### Work instruction
Check each line below for "validMachine" and report how many have it, nothing else.
** Opening Recorded data block **
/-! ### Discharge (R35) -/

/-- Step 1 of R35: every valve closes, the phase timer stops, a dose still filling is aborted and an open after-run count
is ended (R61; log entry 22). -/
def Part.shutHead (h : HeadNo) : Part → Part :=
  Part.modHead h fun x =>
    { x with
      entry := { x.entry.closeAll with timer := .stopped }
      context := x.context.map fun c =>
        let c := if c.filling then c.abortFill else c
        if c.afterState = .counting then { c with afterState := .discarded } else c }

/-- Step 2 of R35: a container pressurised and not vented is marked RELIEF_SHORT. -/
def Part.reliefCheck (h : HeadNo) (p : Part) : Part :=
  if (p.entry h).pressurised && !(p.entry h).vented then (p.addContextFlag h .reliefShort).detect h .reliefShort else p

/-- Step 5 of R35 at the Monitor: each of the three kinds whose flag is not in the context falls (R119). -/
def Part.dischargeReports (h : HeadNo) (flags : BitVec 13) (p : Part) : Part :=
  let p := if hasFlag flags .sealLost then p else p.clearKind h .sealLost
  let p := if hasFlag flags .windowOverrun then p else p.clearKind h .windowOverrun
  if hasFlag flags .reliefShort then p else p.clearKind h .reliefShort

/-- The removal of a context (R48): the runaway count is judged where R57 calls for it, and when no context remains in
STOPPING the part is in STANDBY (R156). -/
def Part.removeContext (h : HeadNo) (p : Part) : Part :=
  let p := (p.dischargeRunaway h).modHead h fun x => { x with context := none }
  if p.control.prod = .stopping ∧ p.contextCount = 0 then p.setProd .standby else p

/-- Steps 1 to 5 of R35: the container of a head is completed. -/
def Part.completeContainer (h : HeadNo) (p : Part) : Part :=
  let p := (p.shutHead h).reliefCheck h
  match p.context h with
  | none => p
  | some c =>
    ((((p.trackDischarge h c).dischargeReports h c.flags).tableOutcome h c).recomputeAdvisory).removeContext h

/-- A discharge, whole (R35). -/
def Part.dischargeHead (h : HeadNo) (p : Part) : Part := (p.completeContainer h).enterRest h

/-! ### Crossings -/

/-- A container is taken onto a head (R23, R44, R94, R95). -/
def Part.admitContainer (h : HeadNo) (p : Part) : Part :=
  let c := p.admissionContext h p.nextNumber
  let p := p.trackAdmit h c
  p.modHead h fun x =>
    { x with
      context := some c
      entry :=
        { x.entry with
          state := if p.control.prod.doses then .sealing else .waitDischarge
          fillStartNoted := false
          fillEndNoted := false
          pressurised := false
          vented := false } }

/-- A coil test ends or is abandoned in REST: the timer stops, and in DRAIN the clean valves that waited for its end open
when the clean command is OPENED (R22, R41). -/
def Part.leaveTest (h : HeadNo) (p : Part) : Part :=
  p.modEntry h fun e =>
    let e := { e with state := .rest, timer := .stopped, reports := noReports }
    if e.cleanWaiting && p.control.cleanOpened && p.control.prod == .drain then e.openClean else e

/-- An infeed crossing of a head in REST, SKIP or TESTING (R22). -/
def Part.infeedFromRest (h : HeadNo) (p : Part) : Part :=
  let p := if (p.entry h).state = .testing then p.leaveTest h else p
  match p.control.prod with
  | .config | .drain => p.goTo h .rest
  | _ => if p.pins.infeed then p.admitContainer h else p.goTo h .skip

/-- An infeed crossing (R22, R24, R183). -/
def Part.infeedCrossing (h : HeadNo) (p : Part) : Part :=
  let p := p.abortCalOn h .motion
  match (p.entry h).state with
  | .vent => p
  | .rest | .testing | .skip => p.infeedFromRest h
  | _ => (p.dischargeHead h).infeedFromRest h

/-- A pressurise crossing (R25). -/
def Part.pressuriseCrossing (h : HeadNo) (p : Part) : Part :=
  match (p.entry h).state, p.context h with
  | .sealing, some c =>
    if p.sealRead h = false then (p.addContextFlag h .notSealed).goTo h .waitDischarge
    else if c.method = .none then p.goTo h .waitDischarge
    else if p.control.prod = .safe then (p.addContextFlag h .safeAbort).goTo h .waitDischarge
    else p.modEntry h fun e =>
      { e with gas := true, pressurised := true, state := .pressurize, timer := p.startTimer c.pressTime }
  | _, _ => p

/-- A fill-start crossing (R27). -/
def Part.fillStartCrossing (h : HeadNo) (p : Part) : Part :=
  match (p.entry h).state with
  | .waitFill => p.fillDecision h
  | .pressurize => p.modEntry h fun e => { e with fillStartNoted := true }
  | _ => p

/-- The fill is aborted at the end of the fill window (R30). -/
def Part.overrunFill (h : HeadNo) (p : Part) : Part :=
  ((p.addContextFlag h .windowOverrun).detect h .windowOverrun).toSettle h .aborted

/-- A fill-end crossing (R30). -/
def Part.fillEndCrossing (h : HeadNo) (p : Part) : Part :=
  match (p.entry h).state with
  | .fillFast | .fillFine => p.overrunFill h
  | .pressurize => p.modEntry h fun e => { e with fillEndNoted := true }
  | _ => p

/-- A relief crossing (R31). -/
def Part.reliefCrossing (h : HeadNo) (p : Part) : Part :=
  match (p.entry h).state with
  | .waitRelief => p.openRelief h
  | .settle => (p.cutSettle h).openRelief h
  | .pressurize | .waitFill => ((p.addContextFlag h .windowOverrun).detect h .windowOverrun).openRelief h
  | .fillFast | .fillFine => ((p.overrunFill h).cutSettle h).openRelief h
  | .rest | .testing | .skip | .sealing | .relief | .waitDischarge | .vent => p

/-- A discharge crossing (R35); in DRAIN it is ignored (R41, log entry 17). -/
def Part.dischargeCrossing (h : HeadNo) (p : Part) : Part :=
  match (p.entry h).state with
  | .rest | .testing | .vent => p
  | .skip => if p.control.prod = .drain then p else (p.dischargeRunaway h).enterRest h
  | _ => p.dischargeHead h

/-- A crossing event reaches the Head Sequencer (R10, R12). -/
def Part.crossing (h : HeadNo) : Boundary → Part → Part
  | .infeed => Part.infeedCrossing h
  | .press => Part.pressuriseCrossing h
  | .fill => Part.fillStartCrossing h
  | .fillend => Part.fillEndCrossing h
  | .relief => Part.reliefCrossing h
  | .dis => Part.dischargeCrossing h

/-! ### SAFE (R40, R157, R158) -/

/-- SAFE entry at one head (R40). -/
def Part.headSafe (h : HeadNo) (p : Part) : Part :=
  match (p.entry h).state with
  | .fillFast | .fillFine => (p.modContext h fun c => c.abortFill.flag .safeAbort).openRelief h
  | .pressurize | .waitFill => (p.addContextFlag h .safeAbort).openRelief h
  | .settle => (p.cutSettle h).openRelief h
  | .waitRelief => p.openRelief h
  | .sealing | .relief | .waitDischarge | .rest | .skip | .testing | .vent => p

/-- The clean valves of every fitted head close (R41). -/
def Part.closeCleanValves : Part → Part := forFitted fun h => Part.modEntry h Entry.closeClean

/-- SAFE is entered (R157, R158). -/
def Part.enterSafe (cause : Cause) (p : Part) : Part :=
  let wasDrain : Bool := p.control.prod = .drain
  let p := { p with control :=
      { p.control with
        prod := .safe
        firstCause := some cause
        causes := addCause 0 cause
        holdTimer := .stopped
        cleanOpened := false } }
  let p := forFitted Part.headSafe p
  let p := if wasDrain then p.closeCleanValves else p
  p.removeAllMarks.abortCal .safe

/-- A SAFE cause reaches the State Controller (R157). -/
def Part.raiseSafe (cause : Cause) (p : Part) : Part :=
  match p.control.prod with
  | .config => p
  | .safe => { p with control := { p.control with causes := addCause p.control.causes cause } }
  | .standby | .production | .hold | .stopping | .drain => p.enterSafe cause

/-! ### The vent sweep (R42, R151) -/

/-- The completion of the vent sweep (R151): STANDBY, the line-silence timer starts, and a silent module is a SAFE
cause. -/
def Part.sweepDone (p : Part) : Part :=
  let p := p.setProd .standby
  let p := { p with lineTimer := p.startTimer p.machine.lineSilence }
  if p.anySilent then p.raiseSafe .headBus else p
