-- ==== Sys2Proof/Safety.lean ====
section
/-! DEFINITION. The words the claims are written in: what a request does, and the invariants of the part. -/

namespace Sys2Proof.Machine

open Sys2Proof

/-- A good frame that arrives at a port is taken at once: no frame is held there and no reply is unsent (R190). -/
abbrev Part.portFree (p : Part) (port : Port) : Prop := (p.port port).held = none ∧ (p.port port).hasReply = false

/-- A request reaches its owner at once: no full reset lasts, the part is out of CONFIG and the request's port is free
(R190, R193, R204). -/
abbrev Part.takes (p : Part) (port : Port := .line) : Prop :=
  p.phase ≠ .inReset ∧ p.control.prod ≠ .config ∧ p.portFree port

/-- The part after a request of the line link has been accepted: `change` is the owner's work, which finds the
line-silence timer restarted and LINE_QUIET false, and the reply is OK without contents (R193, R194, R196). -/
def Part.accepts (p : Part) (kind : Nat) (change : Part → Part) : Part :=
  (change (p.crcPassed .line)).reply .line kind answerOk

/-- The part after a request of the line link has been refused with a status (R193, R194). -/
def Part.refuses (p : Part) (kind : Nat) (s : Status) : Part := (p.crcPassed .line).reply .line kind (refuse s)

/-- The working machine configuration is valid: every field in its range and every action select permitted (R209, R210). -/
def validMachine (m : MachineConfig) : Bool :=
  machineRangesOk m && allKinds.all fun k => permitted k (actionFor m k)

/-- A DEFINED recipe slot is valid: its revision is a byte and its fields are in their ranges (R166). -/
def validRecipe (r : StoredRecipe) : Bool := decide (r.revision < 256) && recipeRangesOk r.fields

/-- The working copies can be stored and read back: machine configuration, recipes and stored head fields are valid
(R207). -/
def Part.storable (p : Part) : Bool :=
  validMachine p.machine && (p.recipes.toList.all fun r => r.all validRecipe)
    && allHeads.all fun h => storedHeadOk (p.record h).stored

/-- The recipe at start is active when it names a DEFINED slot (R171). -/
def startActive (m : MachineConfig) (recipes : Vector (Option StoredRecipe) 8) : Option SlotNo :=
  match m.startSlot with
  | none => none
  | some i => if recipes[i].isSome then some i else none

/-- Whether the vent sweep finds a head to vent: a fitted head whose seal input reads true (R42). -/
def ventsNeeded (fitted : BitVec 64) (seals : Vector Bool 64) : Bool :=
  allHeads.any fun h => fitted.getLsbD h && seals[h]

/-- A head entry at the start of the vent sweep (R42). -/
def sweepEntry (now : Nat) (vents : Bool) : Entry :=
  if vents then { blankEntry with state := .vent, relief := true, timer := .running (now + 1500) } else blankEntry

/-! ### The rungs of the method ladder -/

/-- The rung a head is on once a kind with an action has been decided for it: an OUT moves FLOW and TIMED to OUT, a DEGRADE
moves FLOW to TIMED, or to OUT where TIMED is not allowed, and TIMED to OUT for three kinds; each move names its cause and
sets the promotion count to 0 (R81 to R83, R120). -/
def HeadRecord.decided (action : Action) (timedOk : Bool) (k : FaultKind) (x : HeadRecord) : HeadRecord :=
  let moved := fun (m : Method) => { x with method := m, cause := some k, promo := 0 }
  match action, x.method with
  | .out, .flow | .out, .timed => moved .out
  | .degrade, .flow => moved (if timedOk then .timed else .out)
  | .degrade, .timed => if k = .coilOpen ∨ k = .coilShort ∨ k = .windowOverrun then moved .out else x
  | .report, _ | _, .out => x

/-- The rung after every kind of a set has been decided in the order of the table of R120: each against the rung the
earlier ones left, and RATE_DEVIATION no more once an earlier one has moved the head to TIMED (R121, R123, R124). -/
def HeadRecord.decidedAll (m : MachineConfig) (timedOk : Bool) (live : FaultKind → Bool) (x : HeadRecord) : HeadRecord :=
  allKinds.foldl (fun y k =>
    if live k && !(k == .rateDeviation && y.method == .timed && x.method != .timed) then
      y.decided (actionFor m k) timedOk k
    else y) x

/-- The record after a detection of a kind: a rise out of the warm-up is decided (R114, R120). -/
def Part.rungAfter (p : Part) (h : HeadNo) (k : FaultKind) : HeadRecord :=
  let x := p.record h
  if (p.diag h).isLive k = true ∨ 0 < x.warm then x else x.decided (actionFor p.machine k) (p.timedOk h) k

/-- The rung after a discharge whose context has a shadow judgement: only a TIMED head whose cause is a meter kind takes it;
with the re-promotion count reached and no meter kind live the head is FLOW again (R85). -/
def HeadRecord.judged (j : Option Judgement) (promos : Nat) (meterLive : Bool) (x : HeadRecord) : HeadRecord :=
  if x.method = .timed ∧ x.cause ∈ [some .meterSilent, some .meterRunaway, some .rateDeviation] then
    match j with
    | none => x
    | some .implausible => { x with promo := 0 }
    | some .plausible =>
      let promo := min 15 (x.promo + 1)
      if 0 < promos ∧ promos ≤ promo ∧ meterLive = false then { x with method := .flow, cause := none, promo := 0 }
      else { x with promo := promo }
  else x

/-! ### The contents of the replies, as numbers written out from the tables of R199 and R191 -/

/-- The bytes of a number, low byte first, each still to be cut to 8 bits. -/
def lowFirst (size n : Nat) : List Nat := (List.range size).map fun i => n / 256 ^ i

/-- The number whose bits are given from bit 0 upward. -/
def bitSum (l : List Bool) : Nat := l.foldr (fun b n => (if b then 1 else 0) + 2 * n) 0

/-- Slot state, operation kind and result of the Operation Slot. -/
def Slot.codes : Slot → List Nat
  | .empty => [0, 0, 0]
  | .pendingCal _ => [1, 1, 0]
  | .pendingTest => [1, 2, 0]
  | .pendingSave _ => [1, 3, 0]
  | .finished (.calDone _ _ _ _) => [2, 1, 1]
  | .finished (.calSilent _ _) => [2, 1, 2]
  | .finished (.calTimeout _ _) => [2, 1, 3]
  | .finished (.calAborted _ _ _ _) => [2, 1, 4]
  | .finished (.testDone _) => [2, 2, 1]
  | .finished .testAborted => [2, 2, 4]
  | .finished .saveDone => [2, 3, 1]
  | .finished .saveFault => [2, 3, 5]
** Closing Recorded data block **
** Opening Recorded data block **
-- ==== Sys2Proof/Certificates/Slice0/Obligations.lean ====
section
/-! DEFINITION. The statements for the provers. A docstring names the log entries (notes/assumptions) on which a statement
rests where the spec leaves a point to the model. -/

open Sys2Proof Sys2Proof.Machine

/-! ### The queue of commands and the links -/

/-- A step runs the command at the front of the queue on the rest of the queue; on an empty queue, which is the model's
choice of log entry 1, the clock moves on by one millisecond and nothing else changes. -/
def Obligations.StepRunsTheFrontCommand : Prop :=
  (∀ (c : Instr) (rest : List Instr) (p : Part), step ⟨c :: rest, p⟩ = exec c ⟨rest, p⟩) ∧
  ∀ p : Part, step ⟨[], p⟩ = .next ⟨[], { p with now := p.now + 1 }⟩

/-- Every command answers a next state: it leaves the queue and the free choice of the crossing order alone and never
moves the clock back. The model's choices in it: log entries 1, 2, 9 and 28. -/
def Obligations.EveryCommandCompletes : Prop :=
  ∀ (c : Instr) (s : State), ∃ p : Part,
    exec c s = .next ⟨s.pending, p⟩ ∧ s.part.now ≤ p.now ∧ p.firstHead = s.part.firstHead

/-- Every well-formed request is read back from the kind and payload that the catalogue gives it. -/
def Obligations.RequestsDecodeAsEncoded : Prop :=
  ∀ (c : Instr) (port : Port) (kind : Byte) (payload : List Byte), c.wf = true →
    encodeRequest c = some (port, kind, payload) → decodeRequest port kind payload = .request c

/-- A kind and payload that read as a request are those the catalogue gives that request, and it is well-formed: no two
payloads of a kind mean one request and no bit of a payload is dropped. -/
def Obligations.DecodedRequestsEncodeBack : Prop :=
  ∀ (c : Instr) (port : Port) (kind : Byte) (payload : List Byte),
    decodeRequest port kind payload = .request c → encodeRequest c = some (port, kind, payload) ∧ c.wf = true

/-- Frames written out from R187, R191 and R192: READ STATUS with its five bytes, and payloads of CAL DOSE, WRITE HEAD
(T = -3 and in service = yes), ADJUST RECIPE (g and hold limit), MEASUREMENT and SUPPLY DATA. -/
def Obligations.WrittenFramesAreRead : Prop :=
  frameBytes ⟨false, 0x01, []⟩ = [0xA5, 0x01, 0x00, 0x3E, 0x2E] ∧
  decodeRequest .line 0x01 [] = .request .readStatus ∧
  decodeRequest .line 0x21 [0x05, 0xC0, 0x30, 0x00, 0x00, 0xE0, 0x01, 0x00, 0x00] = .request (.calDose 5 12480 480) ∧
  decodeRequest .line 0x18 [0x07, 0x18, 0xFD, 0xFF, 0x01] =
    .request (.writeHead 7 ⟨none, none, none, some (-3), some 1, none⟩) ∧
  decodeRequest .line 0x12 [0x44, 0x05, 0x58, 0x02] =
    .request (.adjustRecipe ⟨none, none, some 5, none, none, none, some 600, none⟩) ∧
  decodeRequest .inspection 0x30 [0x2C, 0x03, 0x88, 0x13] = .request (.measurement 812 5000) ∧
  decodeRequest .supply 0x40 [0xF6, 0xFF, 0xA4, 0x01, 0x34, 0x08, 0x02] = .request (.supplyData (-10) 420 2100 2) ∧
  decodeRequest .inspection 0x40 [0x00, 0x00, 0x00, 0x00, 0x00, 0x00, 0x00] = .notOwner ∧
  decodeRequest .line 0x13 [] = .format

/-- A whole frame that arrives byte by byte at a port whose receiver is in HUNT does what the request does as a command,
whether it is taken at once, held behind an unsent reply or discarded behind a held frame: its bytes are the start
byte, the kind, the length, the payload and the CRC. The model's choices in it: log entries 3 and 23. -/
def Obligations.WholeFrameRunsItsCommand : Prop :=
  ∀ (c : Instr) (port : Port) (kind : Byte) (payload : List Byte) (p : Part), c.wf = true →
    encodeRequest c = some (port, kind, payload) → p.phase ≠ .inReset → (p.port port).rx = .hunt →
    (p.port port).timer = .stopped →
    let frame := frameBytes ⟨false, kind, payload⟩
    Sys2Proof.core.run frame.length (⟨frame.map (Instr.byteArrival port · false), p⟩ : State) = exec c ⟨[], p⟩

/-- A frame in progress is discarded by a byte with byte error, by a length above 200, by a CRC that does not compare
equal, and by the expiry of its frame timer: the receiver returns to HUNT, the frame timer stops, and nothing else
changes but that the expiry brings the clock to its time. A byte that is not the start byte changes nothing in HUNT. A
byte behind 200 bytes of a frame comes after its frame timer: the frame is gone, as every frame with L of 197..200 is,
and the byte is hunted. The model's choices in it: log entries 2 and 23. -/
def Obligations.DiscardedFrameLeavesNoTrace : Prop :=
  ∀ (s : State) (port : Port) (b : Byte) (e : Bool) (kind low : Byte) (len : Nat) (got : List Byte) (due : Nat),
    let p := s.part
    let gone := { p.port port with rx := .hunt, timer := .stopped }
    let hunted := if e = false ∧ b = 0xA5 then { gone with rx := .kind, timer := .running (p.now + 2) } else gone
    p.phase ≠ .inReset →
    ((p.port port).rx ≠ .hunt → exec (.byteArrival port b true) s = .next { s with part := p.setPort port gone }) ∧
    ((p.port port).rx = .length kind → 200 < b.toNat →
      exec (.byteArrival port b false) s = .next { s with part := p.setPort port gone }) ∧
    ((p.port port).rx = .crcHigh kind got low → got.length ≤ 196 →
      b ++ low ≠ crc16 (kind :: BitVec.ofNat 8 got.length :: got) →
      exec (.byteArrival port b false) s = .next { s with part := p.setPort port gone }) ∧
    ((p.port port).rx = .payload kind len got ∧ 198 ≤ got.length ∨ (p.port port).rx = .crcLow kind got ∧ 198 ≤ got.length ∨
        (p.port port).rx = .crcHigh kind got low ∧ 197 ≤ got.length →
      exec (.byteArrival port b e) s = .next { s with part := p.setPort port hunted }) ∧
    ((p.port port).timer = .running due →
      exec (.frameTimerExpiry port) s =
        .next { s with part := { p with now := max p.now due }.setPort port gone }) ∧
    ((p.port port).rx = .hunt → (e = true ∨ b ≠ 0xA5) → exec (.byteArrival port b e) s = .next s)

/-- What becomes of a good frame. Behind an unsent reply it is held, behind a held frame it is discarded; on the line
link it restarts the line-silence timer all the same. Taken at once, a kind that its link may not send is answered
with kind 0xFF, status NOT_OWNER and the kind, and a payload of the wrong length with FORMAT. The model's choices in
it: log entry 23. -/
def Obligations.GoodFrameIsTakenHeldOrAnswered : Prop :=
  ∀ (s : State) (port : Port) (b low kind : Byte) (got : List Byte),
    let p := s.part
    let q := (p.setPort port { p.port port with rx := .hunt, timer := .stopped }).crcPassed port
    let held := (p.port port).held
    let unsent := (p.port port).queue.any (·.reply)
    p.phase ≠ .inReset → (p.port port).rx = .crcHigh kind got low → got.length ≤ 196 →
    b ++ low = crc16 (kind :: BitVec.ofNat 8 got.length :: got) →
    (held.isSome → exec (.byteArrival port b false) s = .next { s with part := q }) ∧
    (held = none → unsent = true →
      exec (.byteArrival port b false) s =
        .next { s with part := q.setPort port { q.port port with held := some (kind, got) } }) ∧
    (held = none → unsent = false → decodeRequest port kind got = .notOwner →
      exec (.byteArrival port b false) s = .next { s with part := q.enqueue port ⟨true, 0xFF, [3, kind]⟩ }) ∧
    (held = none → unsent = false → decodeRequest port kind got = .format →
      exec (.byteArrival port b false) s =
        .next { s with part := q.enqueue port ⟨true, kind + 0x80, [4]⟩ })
** Closing Recorded data block **
### Final answer
2